WHAT THIS TASK INVOLVES: Write down, unchanged, the entries from the first line through the line holding "step s = .next". Include no other line.

SOURCE DATA:
/-! ### Reads -/

/-- A HOST read at an offset of the window is that read of the register there. -/
theorem step_hostRead {off : Nat}
    (ha : s.agenda = .host (.read (s.params.pBase + off) 4) :: rest) (h : off < 64)
    (h4 : off % 4 = 0) :
    step s = .next (State.hostRead (regAt off) { s with agenda := rest }) := by
  simp [step_host ha, hostStep, accessReg_window s.params h h4]

/-- A read gives the HOST one value, which is the register's unless it is a draw (R43). -/
theorem State.hostRead_eq (r : Reg) (s : State) :
    ∃ v d, s.hostRead r = { s with hostReads := s.hostReads ++ [v], draws := d } ∧
      ((s.busy && r.drawnWhileBusy) = false → v = s.regValue r) := by
  unfold State.hostRead
  split
  next h => exact ⟨_, _, rfl, fun hn => by simp [hn] at h⟩
  · exact ⟨_, _, rfl, fun _ => rfl⟩

/-- The offsets from 0x28 on are reserved (R17). -/
theorem regAt_reserved {off : Nat} (h : 0x28 ≤ off) : regAt off = .reserved := by
  unfold regAt
  split
  -- the ten named offsets lie below 0x28
  iterate 10 omega
  rfl

/-- Settles O4: the value of each register, which is no draw where BUSY = 0 or the register is never drawn. -/
theorem hostReadReturnsTheRegister : Obligations.HostReadReturnsTheRegister := by
  intro s rest off h h4 ha
  obtain ⟨v, d, hread, hv⟩ := State.hostRead_eq (regAt off) { s with agenda := rest }
  have always (hr : (regAt off).drawnWhileBusy = false) :
      v = State.regValue (regAt off) { s with agenda := rest } := hv (by rw [hr, Bool.and_false])
  refine ⟨v, d, by rw [step_hostRead ha h h4, hread], ?_, ?_, ?_, fun hres => ?_, fun hb => ?_⟩
  · rintro rfl; exact always rfl
  · rintro rfl; exact always rfl
  · rintro rfl; exact always rfl
  · rw [regAt_reserved hres] at always; exact always rfl
  · have idle := hv (by rw [hb, Bool.false_and])
    refine ⟨?_, ?_, ?_, ?_, ?_, ?_, ?_⟩ <;> (rintro rfl; exact idle)

/-! ### Writes -/

/-- A register other than CMD, BUF0 and BUF1 ignores a write (R47). -/
theorem State.hostWrite_of_readOnly {r : Reg} (v : Word)
    (h : ¬ (r = .cmd ∨ r = .buf0 ∨ r = .buf1)) : s.hostWrite r v = s := by
  cases r with
  | cmd => exact absurd (.inl rfl) h
  | buf0 => exact absurd (.inr (.inl rfl)) h
  | buf1 => exact absurd (.inr (.inr rfl)) h
  | _ => rfl

/-- CMD, BUF0 and BUF1 drop a write while BUSY = 1 (R46). -/
theorem State.hostWrite_of_busy {r : Reg} (v : Word) (h : r = .cmd ∨ r = .buf0 ∨ r = .buf1)
    (hb : s.busy = true) : s.hostWrite r v = s.droppedWrite := by
  obtain rfl | rfl | rfl := h <;> exact if_pos hb

/-- Settles O9: the three writable registers stand at the three offsets left out. -/
theorem readOnlyWriteIsIgnored : Obligations.ReadOnlyWriteIsIgnored := by
  intro s rest off v h h4 hcmd hbuf0 hbuf1 ha
  have hro : ¬ (regAt off = .cmd ∨ regAt off = .buf0 ∨ regAt off = .buf1) := by
    rw [regAt_writable]
    simp [hcmd, hbuf0, hbuf1]
  rw [step_hostWrite ha h h4, State.hostWrite_of_readOnly v hro]

/-- Settles O8: the write is the dropped one of R46. -/
theorem writeWhileBusyIsDropped : Obligations.WriteWhileBusyIsDropped := by
  intro s rest off v hb hoff ha
  rw [step_hostWrite ha (by omega) (by omega)]
  exact congrArg _ (State.hostWrite_of_busy v ((regAt_writable off).mpr hoff) hb)

/-! ### The command a write starts -/

/-- The state in which the SEQUENCER steps differs only in the turns left. -/
theorem State.sequencerTurn_eq (h : s.sequencerTurn = some u) : u = { s with agenda := u.agenda } := by
  unfold State.sequencerTurn at h
  split at h <;> cases h <;> rfl

/-- A turn of the SEQUENCER is its step. -/
theorem step_of_sequencerTurn (h : s.sequencerTurn = some u) : step s = sequencerStep u := by
  unfold State.sequencerTurn at h
  split at h <;> cases h
  next ha => simp [step, turnStep, ha]
  next ha => simp [step, turnStep, ha]

/-- With BUSY = 1 the SEQUENCER runs the command in CMDLATCH (R65). -/
theorem sequencerStep_of_decodeWord {i : Instr} (hb : s.busy = true)
    (hd : decodeWord s.cmdLatch = .ok i) : sequencerStep s = exec i s := by
  simp [sequencerStep, hb, hd]

/-- Settles O6: the write is `startCommand`, and the SEQUENCER's next turn finds its word in CMDLATCH. -/
theorem cmdWriteStartsTheCommand : Obligations.CmdWriteStartsTheCommand := by
  intro s rest v hb ha
  refine ⟨State.startCommand v { s with agenda := rest }, ?_, rfl, fun i u hd hu => ?_⟩
  · rw [step_hostWrite (off := 0) ha (by decide) (by decide)]
    exact congrArg _ (if_neg (by simp [hb]))
  · have heq := State.sequencerTurn_eq hu
    rw [step_of_sequencerTurn hu]
    exact sequencerStep_of_decodeWord (by rw [heq]; rfl) (by rw [heq]; exact hd)

end Sys2Proof.Machine
end

section
/-! SUPPORT. The bus waits (R52, R53): where an answer comes from, when a wait ends, and what its step appends to H. -/

namespace Sys2Proof.Machine

variable {s u : State} {e : BusEvent} {ok : State → State} {err : Result → State → State}

/-! ### The answer -/

/-- Where no answer is listed, it is a draw. -/
theorem State.nextAnswer_of_nil (h : s.answers = []) :
    s.nextAnswer = (Config.busAnswer s.draws, { s with draws := s.draws + 1 }) := by
  simp [State.nextAnswer, h]

/-- Settles O18: the answer and the state after it, for a listed answer and for a draw. -/
theorem answersComeFromTheEnvironment : Obligations.AnswersComeFromTheEnvironment :=
  fun _ => ⟨fun _ _ => State.nextAnswer_of_cons, State.nextAnswer_of_nil⟩

/-- The answer depends on the environment alone. -/
theorem State.nextAnswer_fst_congr (ha : u.answers = s.answers) (hd : u.draws = s.draws) :
    u.nextAnswer.1 = s.nextAnswer.1 := by
  unfold State.nextAnswer
  rw [ha, hd]
  split <;> rfl

/-! ### What a wait is -/

/-- No answer at this draw of an unbounded wait: the SEQUENCER has no step (R53). -/
def State.Unanswered (s : State) : Prop := s.params.waitBound = 0 ∧ s.nextAnswer.1 = .silent

/-- `t` is `s` with nothing or one P appended to H: what may follow the event of a wait in its step. -/
def AtMostStop (s t : State) : Prop := t.history = s.history ∨ t.history = s.history ++ [.stop]

/-- `w` is a wait for the event `e` at `s`: it has no step exactly where it is unanswered, and its step appends `e`
and at most one P. -/
def State.IsWait (s : State) (e : BusEvent) (w : Option State) : Prop :=
  (w = none ↔ s.Unanswered) ∧
    ∀ t, w = some t → ∃ l, t.history = s.history ++ e :: l ∧ (l = [] ∨ l = [.stop])

theorem State.waited_eq_none_iff {onDone : Byte → Byte → State → State} {onTimeout : State → State} :
    s.waited e onDone onTimeout = none ↔ s.Unanswered := by
  refine ⟨fun h => ?_, fun ⟨hb, ha⟩ => State.waited_hangs ha hb⟩
  unfold State.waited at h
  split at h
  · cases h
  next hn =>
    split at h
    next hb => exact ⟨hb, by rw [hn]⟩
    · cases h

/-- A bus wait whose continuations append at most one P is a wait for its event. -/
theorem State.waited_isWait {onDone : Byte → Byte → State → State} {onTimeout : State → State}
    (hdone : ∀ st d v, AtMostStop v (onDone st d v)) (htime : ∀ v, AtMostStop v (onTimeout v)) :
    s.IsWait e (s.waited e onDone onTimeout) := by
  refine ⟨State.waited_eq_none_iff, fun t h => ?_⟩
  obtain ⟨v, hv, ht⟩ : ∃ v : State, v.history = s.history ++ [e] ∧ AtMostStop v t := by
    obtain ⟨as, n, ⟨st, d, rfl⟩ | ⟨-, rfl⟩⟩ := State.waited_cases h
    · exact ⟨_, rfl, hdone st d _⟩
    · exact ⟨_, rfl, htime _⟩
  obtain ht | ht := ht
  · exact ⟨[], by rw [ht, hv], .inl rfl⟩
  · exact ⟨[.stop], by rw [ht, hv, List.append_assoc]; rfl, .inr rfl⟩

/-- What a wait is depends on the parameters, H and the environment alone. -/
theorem State.IsWait.congr {w : Option State} (h : u.IsWait e w) (hp : u.params = s.params)
    (hh : u.history = s.history) (ha : u.answers = s.answers) (hd : u.draws = s.draws) :
    s.IsWait e w := by
  unfold State.IsWait State.Unanswered at h
  rwa [hp, hh, State.nextAnswer_fst_congr ha hd] at h

/-! ### What follows the event of a wait -/

theorem atMostStop_goto (p : SeqPos) (v : State) : AtMostStop v (v.goto p) := .inl rfl

/-- `Fail` emits at most one P (R78). -/
theorem atMostStop_fail (v : State) : AtMostStop v v.fail := by
  unfold AtMostStop
  rw [State.fail_history]
  split
  · exact .inr rfl
  · exact .inl (List.append_nil _)

/-- A procedure's Err(r) after its `Fail`, where the command appends nothing. -/
theorem atMostStop_err (herr : ∀ r v, (err r v).history = v.history) (r : Result) (v : State) :
    AtMostStop v (err r v.fail) := by
  unfold AtMostStop
  rw [herr]
  exact atMostStop_fail v

theorem State.raised_history (r : Result) (v : State) : (v.raised r).history = v.history := rfl

theorem State.measureErr_history (r : Result) (v : State) :
    (v.measureErr r).history = v.history := rfl

theorem atMostStop_measureTriggered (v : State) : AtMostStop v v.measureTriggered := .inr rfl

theorem atMostStop_measureRead (v : State) : AtMostStop v v.measureRead :=
  .inr (State.measureDecode_history _)

/-! ### The waits of the commands -/

theorem State.linkWait_isWait {onDone : Byte → State → State}
    (h : ∀ d v, (onDone d v).history = v.history) : s.IsWait e (s.linkWait e onDone) :=
  State.waited_isWait (fun _ d v => .inl (h d v)) (atMostStop_goto _)

section
variable (hok : ∀ v, AtMostStop v (ok v)) (herr : ∀ r v, (err r v).history = v.history)
include hok herr

theorem State.openStart_isWait : s.IsWait s.startEvent (s.openStart ok err) := by
  refine State.waited_isWait (fun st d v => ?_) (atMostStop_err herr _)
  split
  · exact hok v
  · exact atMostStop_err herr _ v

theorem State.openAddress_isWait (a7 : DeviceAddr) (d : Direction) :
    s.IsWait (.tx (addressByte a7 d)) (s.openAddress a7 d ok err) := by
  refine State.waited_isWait (fun st x v => ?_) (atMostStop_err herr _)
  split
  · exact hok { v with txnOpen := true, txnDir := d }
  split
  · exact atMostStop_err herr _ v
  · exact atMostStop_err herr _ v

theorem State.writeByte_isWait (b : Byte) : s.IsWait (.tx b) (s.writeByte b ok err) := by
  refine State.waited_isWait (fun st d v => ?_) (atMostStop_err herr _)
  split
  · exact hok v
  · exact atMostStop_err herr _ v

theorem State.readByte_isWait (i : Fin 8) (ack : Bool) :
    s.IsWait (.rx ack) (s.readByte i ack ok err) := by
  refine State.waited_isWait (fun st d v => ?_) (atMostStop_err herr _)
  split
  · exact hok { v with buf := v.buf.set i d }
  · exact atMostStop_err herr _ v

end

theorem State.measureTrigger_isWait : s.IsWait s.startEvent s.measureTrigger :=
  (State.openStart_isWait (s := { s with seqState := .triggering }) (atMostStop_goto _)
    State.measureErr_history).congr rfl rfl rfl rfl

theorem State.measureTrigByte_isWait (k : Fin 3) :
    s.IsWait (.tx Config.trigger[k]) (s.measureTrigByte k) := by
  refine State.writeByte_isWait (fun v => ?_) State.measureErr_history _
  split
  · exact atMostStop_measureTriggered v
  · exact atMostStop_goto _ v

theorem State.measureReadByte_isWait (k : Fin 7) :
    s.IsWait (.rx (decide (k.val < 6))) (s.measureReadByte k) := by
  have hack : (!isLast Config.frameLen k.val) = decide (k.val < 6) := by
    rw [not_isLast, decide_eq_decide]
    exact Nat.succ_lt_succ_iff
  rw [← hack]
  refine State.readByte_isWait (fun v => ?_) State.measureErr_history _ _
  split
  · exact atMostStop_measureRead v
  · exact atMostStop_goto _ v

/-! ### The step of a command at a wait, its checks passed -/

theorem exec_start_first (hp : s.pos = .first) (hpre : precondition .start s = true) :
    exec .start s = s.stepOr (s.linkWait s.startEvent fun _ t => t) := by
  simp only [exec, execStart, hp]
  exact if_pos hpre

theorem exec_wrb_first {b : Byte} (hp : s.pos = .first) (hpre : precondition (.wrb b) s = true) :
    exec (.wrb b) s = s.stepOr (s.linkWait (.tx b) fun _ t => t) := by
  simp only [exec, execWrb, hp]
  exact if_pos hpre

theorem exec_rdb_first {a : Bool} (hp : s.pos = .first) (hpre : precondition (.rdb a) s = true) :
    exec (.rdb a) s =
      s.stepOr (s.linkWait (.rx a) fun d t => { t with buf := t.buf.set 0 d }) := by
  simp only [exec, execRdb, hp]
  exact if_pos hpre

theorem exec_openTxn_first {a7 : DeviceAddr} {d : Direction} (hp : s.pos = .first)
    (hpre : precondition (.openTxn a7 d) s = true) :
    exec (.openTxn a7 d) s = s.stepOr (s.openStart (State.goto .address) State.raised) := by
  simp only [exec, execOpenTxn, hp]
  exact if_pos hpre

theorem exec_openTxn_address {a7 : DeviceAddr} {d : Direction} (hp : s.pos = .address) :
    exec (.openTxn a7 d) s =
      s.stepOr (s.openAddress a7 d (State.goto (.ending .ok)) State.raised) := by
  simp only [exec, execOpenTxn, hp]

theorem exec_wrseq_first {c : BitVec 4} (hc : countOk c = true) (hp : s.pos = .first)
    (hpre : precondition (.wrseq c) s = true) :
    exec (.wrseq c) s = s.stepOr (s.wrseqByte c 0) := by
  simp only [exec, execWrseq, hc, if_true, hp]
  exact if_pos hpre

theorem exec_wrseq_data {c : BitVec 4} {k : Fin 8} (hc : countOk c = true)
    (hp : s.pos = .data k) : exec (.wrseq c) s = s.stepOr (s.wrseqByte c k) := by
  simp only [exec, execWrseq, hc, if_true, hp]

RESULT:
/-! ### Reads -/

/-- A HOST read at an offset of the window is that read of the register there. -/
theorem step_hostRead {off : Nat}
    (ha : s.agenda = .host (.read (s.params.pBase + off) 4) :: rest) (h : off < 64)
    (h4 : off % 4 = 0) :
    step s = .next (State.hostRead (regAt off) { s with agenda := rest }) := by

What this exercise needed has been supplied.